Quénia pretende reforçar cooperação com Angola

Acordo geral de cooperação bilateral entre Angola e a República do Quénia
Acordo geral de cooperação bilateral entre Angola e a República do Quénia

Um acordo geral de cooperação bilateral entre Angola e a República do Quénia deverá ser rubricado brevemente entre ambos países, revelou o novo embaixador não residente daquele país situado na África Oriental, Peter Gitau, em conferência de imprensa para anunciar as linhas gerais da nova cooperação pretendida.

Os termos do referido acordo, a ser preparado pelos ministros das Relações Exteriores de Angola e do Quénia, deverá incidir numa perspectiva mais ampla de cooperação bilateral ao nível dos mais diversos sectores, bem como reforçar a relações entre ambos países iniciadas desde ano de 1975.

Ao nível político, o maior desafio do embaixador Peter Gitau disse que primará, durante o seu mandato em Angola, pela abertura das missões diplomatas em ambos países que disse vir a acontecer brevemente, tendo em conta as negociações que estão em curso entre os governos.

Os quenianos pretendem prestar particular atenção às relações comerciais, onde já existe um certo movimento nessa direcção e é facilitada pela ligação área da Kenya Airways que voa duas vezes por semana para Luanda, um gesto que é aguardado pelas autoridades quenianas que pretendem ver a TAAG a escalar aquele país do Oriente de África. De igual modo, o embaixador disse que o seu país almeja o reforço das ligações já existentes entre os Portos do Lobito e de Mombaça, tendo em conta o projecto desenvolvido pelo executivo do Quénia de construção de um novo porto na localidade de Lamu. O novo porto de Lamu ligará a cidade de Juba à capital do Sul até Mombaça, deverá estar dotada de condutas, caminho-de-ferro entre outra regiões, num investimento que poderá servir a 300 milhões de pessoas.
O diplomata queniano louva, por outro lado, o projecto desenvolvido pelo Executivo angolano relacionado com o corredor ferroviário entre Lobito e Beira, em Moçambique, que reduzirá o tempo de viagem contornando o sul do continente, pelo facto de abrir outras possibilidades entre os dois países.

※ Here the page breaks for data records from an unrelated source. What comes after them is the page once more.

-- ==== Sys2Proof/Machine/Flags.lean ====
section
/-! DEFINITION. What the units read of one another: the configuration, the conditions of inputs, the peer entry behind
an input, the holdover grade, the own grade, the output offset, the current content, and the Announcer's want. -/

namespace Sys2Proof.Machine

/-! ### The part and its configuration -/

/-- The part is RUNNING and no reset is held. -/
def running (s : State) : Bool := s.hold.isNone && decide (s.loader.partState = .running)

/-- The clamped image every unit works from (R174, R175). -/
def cfg (s : State) : Image := s.loader.buffer

/-- The clamped fields of an input. -/
def inputCfg (s : State) (i : Inp) : InputCfg := s.loader.buffer.inputs[i]

/-- An input is used when its configured use is FIXED or PEER (R43). -/
def used (s : State) (i : Inp) : Bool := decide ((inputCfg s i).use ≠ .off)

/-- The measuring layer of an input works (R17). -/
def measuring (s : State) (i : Inp) : Bool := running s && used s i

/-- The address of a station slot. -/
def address (k : Slot) : Nat := k.val + 1

/-- The slot of an address 1 to 24. -/
def slotOf (a : Nat) : Option Slot := if h : 1 ≤ a ∧ a ≤ 24 then some ⟨a - 1, by omega⟩ else none

/-- The number of an input, 1 to 6. -/
def inputNumber (i : Inp) : Nat := i.val + 1

/-- The input a number 1 to 6 names. -/
def inputOf (n : Byte) : Option Inp :=
  if h : 1 ≤ n.toNat ∧ n.toNat ≤ 6 then some ⟨n.toNat - 1, by omega⟩ else none

/-! ### Reasons and input states -/

/-- No reason is present. -/
def Reasons.none (r : Reasons) : Bool := decide (r = Reasons.empty)

/-- A hard reason, SIGNAL or FREQ, is present (R45). -/
def Reasons.hard (r : Reasons) : Bool := r.signal || r.freq

/-- The set is exactly {SIGNAL} (R44, R48). -/
def Reasons.onlySignal (r : Reasons) : Bool := decide (r = { Reasons.empty with signal := true })

/-- The bits of a reason set (R186). -/
def Reasons.bits (r : Reasons) : Nat :=
  r.signal.toNat + 2 * r.freq.toNat + 4 * r.grade.toNat + 8 * r.loop.toNat + 16 * r.range.toNat +
    32 * r.lockout.toNat

/-- The record is that of the active input (R43): ACTIVE, or SUSPECT with origin ACTIVE. -/
def InputRec.isActive (r : InputRec) : Bool :=
  decide (r.state = .active ∨ (r.state = .suspect ∧ r.origin = some .active))

/-- The states from which the Selector may choose (R71, first condition). -/
def InputRec.fit (r : InputRec) : Bool :=
  decide (r.state = .ready ∨ r.state = .active ∨ r.state = .suspect)

/-- The window of an input is full (R26); the record's window-full field mirrors it (R65). -/
def windowFull (s : State) (i : Inp) : Bool := decide (s.monitors[i].window.length = 8)

/-! ### The peer behind an input -/

/-- The entry of an address (R147). -/
def entryOf (s : State) (a : Nat) : Option PeerEntry :=
  match slotOf a with
  | some k => s.peers.entries[k]
  | none => none

/-- The input is a PEER input bound to station `a`. -/
def boundTo (s : State) (a : Nat) (i : Inp) : Bool :=
  decide ((inputCfg s i).use = .peer ∧ (inputCfg s i).bound = a)

/-- The class is HOLDOVER or FREE_RUN (R9). -/
def AnnClass.ownOscillator : AnnClass → Bool
  | .fixedLock => false
  | .peerLock => false
  | .holdover => true
  | .freeRun => true

/-- The class group of the entry behind a PEER input (R72, R78). -/
def boundGroup (s : State) (i : Inp) : Option Bool :=
  if (inputCfg s i).use = .peer then (entryOf s (inputCfg s i).bound).map fun e => e.cls.ownOscillator else none

/-! ### Holdover -/

/-- The holdover value's age in whole seconds (R104). -/
def HoldValue.age (v : HoldValue) : Nat := v.ageCycles / second

/-- R105, steps 1 and 2: the base grade worsened by the last step the age has reached. -/
def steppedGrade (c : Image) (base age : Nat) : Nat :=
  if c.age3 ≤ age ∧ c.age1 ≤ age then max base c.grade3
  else if c.age2 ≤ age ∧ c.age1 ≤ age then max base c.grade2
  else if c.age1 ≤ age then max base c.grade1
  else base

/-- The holdover grade of a valid record (R105). -/
def holdoverGradeAt (c : Image) (base age : Nat) : Nat := min (steppedGrade c base age) c.floor

/-- The holdover grade, 15 while the record is invalid (R109). -/
def holdoverGrade (s : State) : Nat :=
  if s.follower.value.valid then holdoverGradeAt (cfg s) s.follower.value.base s.follower.value.age else unfit

/-- A holdover value is available (R77). -/
def available (s : State) : Bool :=
  s.follower.value.valid || decide (s.follower.output = .locked ∧ s.follower.history.length = 16)

/-- The output offset O (R99). -/
def outputOffset (s : State) : Int :=
  match s.follower.output with
  | .freeRun => 0
  | .holdover => s.follower.value.value
  | .acquiring | .locked | .bridging =>
    match s.selector.active with
    | some i => s.monitors[i].lastOffset.getD 0
    | none => 0

/-- What the Follower tells the synthesizer (R93). -/
inductive SynthCommand where
  | follow (input : Inp)
  | holdAt (offset : Int)
  | corrected (offset : Int)
  | uncorrected
  deriving DecidableEq, Repr

/-- The synthesizer's command in the present state (R93). -/
def synthCommand (s : State) : SynthCommand :=
  match s.follower.output with
  | .freeRun => .uncorrected
  | .holdover => .corrected s.follower.value.value
  | .bridging => .holdAt (outputOffset s)
  | .acquiring | .locked =>
    match s.selector.active with
    | some i => .follow i
    | none => .uncorrected

/-! ### Grades -/

/-- The floor grade, or 15 while warm-up runs (R13, R70). -/
def floorOrWarm (s : State) : Nat := if s.follower.warm then unfit else (cfg s).floor

/-- The own grade H (R70). -/
def ownGrade (s : State) : Nat :=
  if s.follower.output = .holdover then holdoverGrade s else floorOrWarm s

/-! ### The current content (R10 to R13) -/

/-- The content announced on the own oscillator, uncorrected (R13). -/
def freeRunContent (s : State) : Content :=
  { cls := .freeRun, grade := floorOrWarm s, interval := (cfg s).interval, path := [s.loader.ownAddress] }

/-- The content of a station timed from input `i` (R10, R11). -/
def lockContent (s : State) (i : Inp) : Content :=
  if (inputCfg s i).use = .peer then
    { cls := .peerLock, grade := s.records[i].effective, interval := (cfg s).interval,
      path := s.records[i].path ++ [s.loader.ownAddress] }
  else
    { cls := .fixedLock, grade := s.records[i].effective, interval := (cfg s).interval,
      path := [s.loader.ownAddress] }

/-- The current content (R9 to R13). -/
def currentContent (s : State) : Content :=
  match s.follower.output with
  | .freeRun => freeRunContent s
  | .holdover =>
    { cls := .holdover, grade := holdoverGrade s, interval := (cfg s).interval, path := [s.loader.ownAddress] }
  | .acquiring | .locked | .bridging =>
    match s.selector.active with
    | some i => lockContent s i
    | none => freeRunContent s

/-! ### The Announcer's want -/

/-- An ANNOUNCE is ready: a flag set and the spacing timer stopped (R134). -/
def announceReady (a : Announcer) : Bool :=
  (a.periodicFlag || a.eventFlag || a.queryFlag) && a.spacingTimer.isNone

/-- The Announcer wants a frame (R141, R146). -/
def wantsFrame (a : Announcer) : Bool :=
  match a.mode with
  | .off => false
  | .announcing => announceReady a || !a.queries.isEmpty
  | .withdrawing => true

/-- R122, R124: the access threshold in LOSC cycles. -/
def threshold (s : State) : Nat := if s.bus.rest then restTime else (4 + s.loader.ownAddress) * charTime

/-- The receiver collects a frame (R118). -/
def assembling (b : Bus) : Bool :=
  match b.rx with
  | .assemble _ => true
  | .off => false
  | .hunt => false

/-- R121: the line after a character with a framing error: held active for `held` LOSC cycles more, or by a fault. -/
def heldLine (held : Option Nat) : Line := if held = some 0 then .quiet else .heldActive held

/-- R121: the line has stood at the idle level for at least `n` LOSC cycles, and no character is on it. -/
def idleFor (n : Nat) (b : Bus) : Bool :=
  decide (b.line = .quiet) &&
    (match b.idle with
    | some m => decide (n ≤ m)
    | none => false)

/-- R114: the receiver looks for a start bit: outside a character and, after a framing error, once the line is back at
the idle level. A start bit that follows a fault says that the fault has ended (notes/assumptions/12.md). -/
def awaitsStart : Line → Bool
  | .quiet => true
  | .character _ _ => false
  | .heldActive (some _) => false
  | .heldActive none => true

/-- R119: the frame being collected is over: the line has been idle for more than 2 character times. -/
def gapOver (b : Bus) : Bool := assembling b && idleFor (2 * charTime + 1) b

/-- R120, R122, R124: the transmitter may start now: it is deferring, no frame is being collected, and the line has been
idle for the access threshold. -/
def mayStart (s : State) : Bool :=
  decide (s.bus.tx = .deferring) && !assembling s.bus && idleFor (threshold s) s.bus

/-- R124: the rest can end now: it is in force, nothing is being sent, and the line has been idle for 30 character
times. -/
def restOver (b : Bus) : Bool := b.rest && decide (b.tx ≠ .sending) && idleFor restTime b

/-- R124: the rest as it stands once a start bit, or a frame, has come on the line: one that has been idle for 30
character times before it has ended the rest, and a shorter run leaves it in force. -/
def restKept (b : Bus) : Bool := b.rest && !restOver b

/-! ### Counts that have come to their point

An event of the same moment can start these counts anew, or a law of the spec rests on their length, so the rows of
their points test them (notes/assumptions/1.md). -/

/-- A count that waits one LOSC cycle short of its point `limit` has come to it. -/
def reached (limit n : Nat) : Bool := decide (limit ≤ n + 1)

/-- A timer that counts down has run out. -/
def ranOut (timer : Option Nat) : Bool := decide (timer = some 0)

/-- The age at which an entry's next deadline lies, in seconds (R159, R160). -/
def PeerEntry.deadline (e : PeerEntry) : Nat := if e.state = .stale then 6 * e.interval else 3 * e.interval

/-- R159, R160, R162: the entry's age has come to its next deadline. -/
def PeerEntry.due (e : PeerEntry) : Bool := reached (e.deadline * second) e.ageCycles

/-- R104: the holdover value is valid and its age has come to the limit. -/
def valueDue (s : State) : Bool :=
  s.follower.value.valid && reached ((cfg s).limit * second) s.follower.value.ageCycles

/-- The ALERT output (R184). -/
def alert (s : State) : Bool := !s.log.records.isEmpty

end Sys2Proof.Machine
end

O embaixador Peter Gitau defendeu também um maior intercâmbio no domínio da educação, manifestando particular interesse no apoio ao ensino da língua inglesa em Angola.

“O país que não prepara os recursos humanos de certeza terá problemas no futuro. Porque apenas angolanos e quenianos podem construir os seus países”, sublinhou o embaixador. A cooperação no domínio da agricultura será outra aposta, procurando partilhar a experiência daquele país cuja comunidade rural é responsável pela produção de alimentos para exportação e vendidos maioritariamente no mercado europeu.

“Sei que Angola importa bastantes alimentos. Eu acredito que as comunidades rurais podiam produzir estes alimentos e metade deste orçamento poderia circular nas comunidades rurais. O Quénia tem movimentos corporativos que colocou junto dos fazendeiros responsáveis pela sua produção e venda”, destacou o embaixador.

As pretensões dos quenianos estendem-se também para o domínio da saúde. Peter Gitau disse ter ficado “bastante impressionado” com o funcionamento deste sector em Angola, depois da visita que efectuou ao Hospital do Prenda, tendo constatado semelhanças com os do seu país.

Tido como um dos principais destinos turísticos em África, o Quénia manifesta a intenção de formar quadros angolanos no ramo hoteleiro.

“Nós estamos bastante satisfeitos, porque vamos cimentar essas relações que iniciaram desde 1975. É chegado o momento de ambos países contarem as histórias que não foram contadas, a história dos bons acontecimentos que estão tendo lugar nos nossos países, porque muitas das coisas que ouvimos estão relacionadas com coisas más”, disse o embaixador que destacou o crescimento económico de Angola nos últimos oito anos e a reconstrução do país, realidade que acredita ser desconhecida por muitos.

Por outro lado, afirmou que por intermédio da União Africana, o executivo do seu país conta com o apoio de Angola na incursão militar que é levada a cabo pelo exército queniano em território somali contra as milícias do grupo terrorista Al Shabaab.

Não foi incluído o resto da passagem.